──────── Material for this task ────────
-- ==== Sys2Proof/Machine/Fragmenter.lean ====
section
/-! DEFINITION. FRAG_START, FRAG_NEXT, XMIT and SEND (41_fragmenter.md). -/

namespace Sys2Proof.Machine

open Sys2Proof

/-- step(align): M in reference mode, K × BLOCK_SIZE in aligned mode (41_fragmenter.md R140). -/
def chunkStep (c : Config) (align : Bool) : Nat :=
  if align then blocksPerChunk c * c.blockSize else payloadBudget c

/-- `ceil_div(a, b)` (00_scope.md R14). -/
def ceilDiv (a b : Nat) : Nat := (a + b - 1) / b

/-- n(L, align): the number of frames of a message of length L (41_fragmenter.md R140). -/
def frameCount (c : Config) (len : Nat) (align : Bool) : Nat :=
  if len = 0 then 1 else ceilDiv len (chunkStep c align)

/-- too_long(L, align): the last chunk's offset in blocks does not fit 15 bits (41_fragmenter.md R144). -/
def tooLong (c : Config) (len : Nat) (align : Bool) : Bool :=
  decide ((frameCount c len align - 1) * blocksPerChunk c > 0x7FFF)

/-- The latched context of a message whose fragment_id is v (41_fragmenter.md R143). -/
def HostRegs.context (r : HostRegs) (v : Half) : Fctx where
  localAddr := r.localAddr
  remoteAddr := r.remoteAddr
  proto := r.protocolId
  type := r.frameType
  base := r.msgBase
  len := r.msgLen
  align := r.align
  fragid := v

/-- The body of FRAG_START without its final `finish OK`: the message is begun, or a code is raised
(41_fragmenter.md R143). -/
def startMessage (s : State) : Except ResultCode State :=
  if !s.regs.localValid then .error .addressResolutionError
  else if !inRange s.regs.msgBase.toNat s.regs.msgLen.toNat then .error .rangeError
  else if tooLong s.cfg s.regs.msgLen.toNat s.regs.align then .error .messageTooLong
  else
    match draw16 s with
    | (v, s) => .ok { s with
        fctx := s.regs.context v
        frag := ⟨v, 0, 0⟩
        status.fragActive := true }

/-- The body of FRAG_START. -/
def runFragStart (s : State) : Except Fault State :=
  match startMessage s with
  | .error code => .ok (s.raise code)
  | .ok s => .ok (s.finish .ok)

/-- FRAG_START (opcode 0x10). -/
def execFragStart (s : State) : Result := issue (some .fragStart) runFragStart s

/-- The payload length of the next frame: min(step, FCTX.len - FRAG_CURSOR) (41_fragmenter.md R146). -/
def State.nextPlen (s : State) : Nat :=
  min (chunkStep s.cfg s.fctx.align) (s.fctx.len.toNat - s.frag.cursor.toNat)

/-- more: the next frame is not the last (41_fragmenter.md R146). -/
def State.nextMore (s : State) : Bool :=
  decide (s.frag.cursor.toNat + s.nextPlen < s.fctx.len.toNat)

/-- The header of the next frame (41_fragmenter.md R142, R146). -/
def State.nextHeader (s : State) : Header where
  dest := s.fctx.remoteAddr
  src := s.fctx.localAddr
  type := s.fctx.type
  protocolId := s.fctx.proto
  payloadLength := BitVec.ofNat 32 s.nextPlen
  fragmentId := s.fctx.fragid
  offsetField := offsetFieldOf s.nextMore s.frag.offblk
  checksum := 0

/-- FRAG_CURSOR, FRAG_OFFBLK and FRAG_ACTIVE move past the next frame (41_fragmenter.md R146). -/
def State.pastNext (s : State) : State :=
  { s with
    frag.cursor := BitVec.ofNat 32 (s.frag.cursor.toNat + s.nextPlen)
    frag.offblk := BitVec.ofNat 32 (s.frag.offblk.toNat + s.nextPlen / s.cfg.blockSize)
    status.fragActive := if s.nextMore then s.status.fragActive else false }

/-- The body of FRAG_NEXT from `step <- ...` up to, not including, its `finish OK`: the next frame is read,
packed and staged (41_fragmenter.md R146). -/
def nextFrame (s : State) : Except Fault State :=
  match s.memRead s.fctx.base.toNat s.fctx.len.toNat (s.fctx.base.toNat + s.frag.cursor.toNat)
      s.nextPlen with
  | .error f => .error f
  | .ok (p, s) => .ok (s.pastNext.stage (encodeFrame s.cfg.wireOrder s.nextHeader p))

/-- The body of FRAG_NEXT. -/
def runFragNext (s : State) : Except Fault State :=
  if !s.status.fragActive then .ok (s.raise .fragNotActive)
  else
    match nextFrame s with
    | .error f => .error f
    | .ok s => .ok (s.finish .ok)

/-- FRAG_NEXT (opcode 0x11). -/
def execFragNext (s : State) : Result := issue (some .fragNext) runFragNext s

/-- XMIT in WAIT_TX: it stays there until the transport answers (41_fragmenter.md R149). -/
def xmitWait (s : State) : State :=
  match s.env.txAnswers with
  | [] => s
  | a :: rest =>
    if sendAccepted a s.txLen then (s.answered a rest).finish .ok
    else (s.answered a rest).raise .transportError

/-- The body of XMIT (41_fragmenter.md R149). -/
def runXmit (s : State) : Except Fault State :=
  if !s.status.txValid then .ok (s.raise .noFrame)
  else .ok (xmitWait (s.offer .xmit))

/-- XMIT (opcode 0x12). -/
def execXmit (s : State) : Result := issue (some .xmit) runXmit s

/-- SEND in WAIT_TX with the answers the transport has ready. Each answer ends the send of one frame; then
SEND fails, ends, or builds and offers the next frame (41_fragmenter.md R150). -/
def sendWait : List TxAnswer → State → Except Fault State
  | [], s => .ok s
  | a :: rest, s =>
    if !sendAccepted a s.txLen then
      .ok ({ s.answered a rest with status.fragActive := false }.raise .transportError)
    else if !s.status.fragActive then .ok ((s.answered a rest).finish .ok)
    else
      match nextFrame (s.answered a rest) with
      | .error f => .error f
      | .ok s => sendWait rest (s.offer .send)

/-- The body of SEND (41_fragmenter.md R150). -/
def runSend (s : State) : Except Fault State :=
  match startMessage s with
  | .error code => .ok (s.raise code)
  | .ok s =>
    match nextFrame s with
    | .error f => .error f
    | .ok s => sendWait s.env.txAnswers (s.offer .send)

/-- SEND (opcode 0x13). -/
def execSend (s : State) : Result := issue (some .send) runSend s

end Sys2Proof.Machine
end

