/-! ### Writes and reads of targets -/

/-- The bits of data a write of a target keeps, of the RW registers but RXLEN and the RXBUF window. -/
def Target.writeMask : Target → Option Word
  | .ctrl => some 0x3
  | .frameType | .hdrType => some 0xFF
  | .protocolId | .hdrProto | .hdrFragid | .hdrOffset => some 0xFFFF
  | .localAddr j | .remoteAddr j | .hdrDest j | .hdrSrc j => addressMask j
  | .msgBase | .msgLen | .outBase | .outCap | .hdrPlen | .hdrCksum => some 0xFFFFFFFF
  | _ => none

/-- A written register reads back as the bits it keeps. -/
theorem readTarget_writeTarget {t : Target} {mask : Word} (h : t.writeMask = some mask) (s : State)
    (data : Word) : (s.writeTarget data t).readTarget t = data &&& mask := by
  cases t with
  | localAddr j | remoteAddr j | hdrDest j | hdrSrc j => exact Addr.word_setWord _ h data
  | ctrl =>
    cases h
    exact ctrlWord_writeCtrl s.regs data
  | frameType | hdrType =>
    cases h
    exact setWidth_setWidth_word (n := 8) (by decide) data
  | protocolId | hdrProto | hdrFragid | hdrOffset =>
    cases h
    exact setWidth_setWidth_word (n := 16) (by decide) data
  | msgBase | msgLen | outBase | outCap | hdrPlen | hdrCksum =>
    cases h
    exact BitVec.and_allOnes.symm
  | _ => cases h

/-- A write of a register leaves what every other target reads as: a target of another field reads that
field, and of the written address only the written word changes. -/
theorem readTarget_writeTarget_of_ne {t u : Target} {mask : Word} (h : t.writeMask = some mask)
    (hne : u ≠ t) (s : State) (data : Word) :
    (s.writeTarget data t).readTarget u = s.readTarget u := by
  cases t with
  | localAddr j | remoteAddr j | hdrDest j | hdrSrc j =>
    cases u <;> try rfl
    exact Addr.word_setWord_of_ne _ (lt_of_addressMask h) (mt (congrArg _) hne) data
  | ctrl | frameType | hdrType | protocolId | hdrProto | hdrFragid | hdrOffset | msgBase | msgLen
  | outBase | outCap | hdrPlen | hdrCksum =>
    cases u <;> try rfl
    exact absurd rfl hne
  | _ => cases h

/-- A write of a register changes the host-programmed and the header registers only. -/
theorem writeTarget_regs_hdr {t : Target} {mask : Word} (h : t.writeMask = some mask) (s : State)
    (data : Word) : s.writeTarget data t =
      { s with regs := (s.writeTarget data t).regs, hdr := (s.writeTarget data t).hdr } := by
  cases t with
  | ctrl | frameType | hdrType | protocolId | hdrProto | hdrFragid | hdrOffset | msgBase | msgLen
  | outBase | outCap | hdrPlen | hdrCksum | localAddr | remoteAddr | hdrDest | hdrSrc => rfl
  | _ => cases h

/-! ### The map's offsets -/

theorem writeMask_of_writableMasks : ∀ row ∈ writableMasks,
    row.1 ∈ namedOffsets ∧ (targetOf (indexAt row.1)).writeMask = some row.2 := by decide

/-- Two named offsets name two targets. -/
theorem nodup_targets_namedOffsets :
    (namedOffsets.map (fun o => targetOf (indexAt o))).Nodup := by decide

theorem targetOf_ne_of_namedOffsets {o o' : Nat} (ho : o ∈ namedOffsets) (ho' : o' ∈ namedOffsets)
    (hne : o ≠ o') : targetOf (indexAt o) ≠ targetOf (indexAt o') :=
  mt (List.inj_on_of_nodup_map nodup_targets_namedOffsets ho ho') hne

/-- The targets of the read-only registers. -/
def readOnlyTargets : List Target :=
  [.result, .fragId, .fragCursor, .fragOffblk, .txLen, .rxTotal, .rxOutBase, .rxOutCap]

theorem targetOf_readOnlyOffsets :
    readOnlyOffsets.map (fun o => targetOf (indexAt o)) = readOnlyTargets := by decide

/-- A read-only register ignores a write (10_state.md R20). -/
theorem writeTarget_of_readOnly {t : Target} (ht : t ∈ readOnlyTargets) (s : State) (data : Word) :
    s.writeTarget data t = s := by
  cases t with
  | result | fragId | fragCursor | fragOffblk | txLen | rxTotal | rxOutBase | rxOutCap => rfl
  | _ => simp [readOnlyTargets] at ht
────────
=== Your objective ===
Check every line above for the string "pastNext" and copy those that have it.

=== Result ===
def State.pastNext (s : State) : State :=
  | .ok (p, s) => .ok (s.pastNext.stage (encodeFrame s.cfg.wireOrder s.nextHeader p))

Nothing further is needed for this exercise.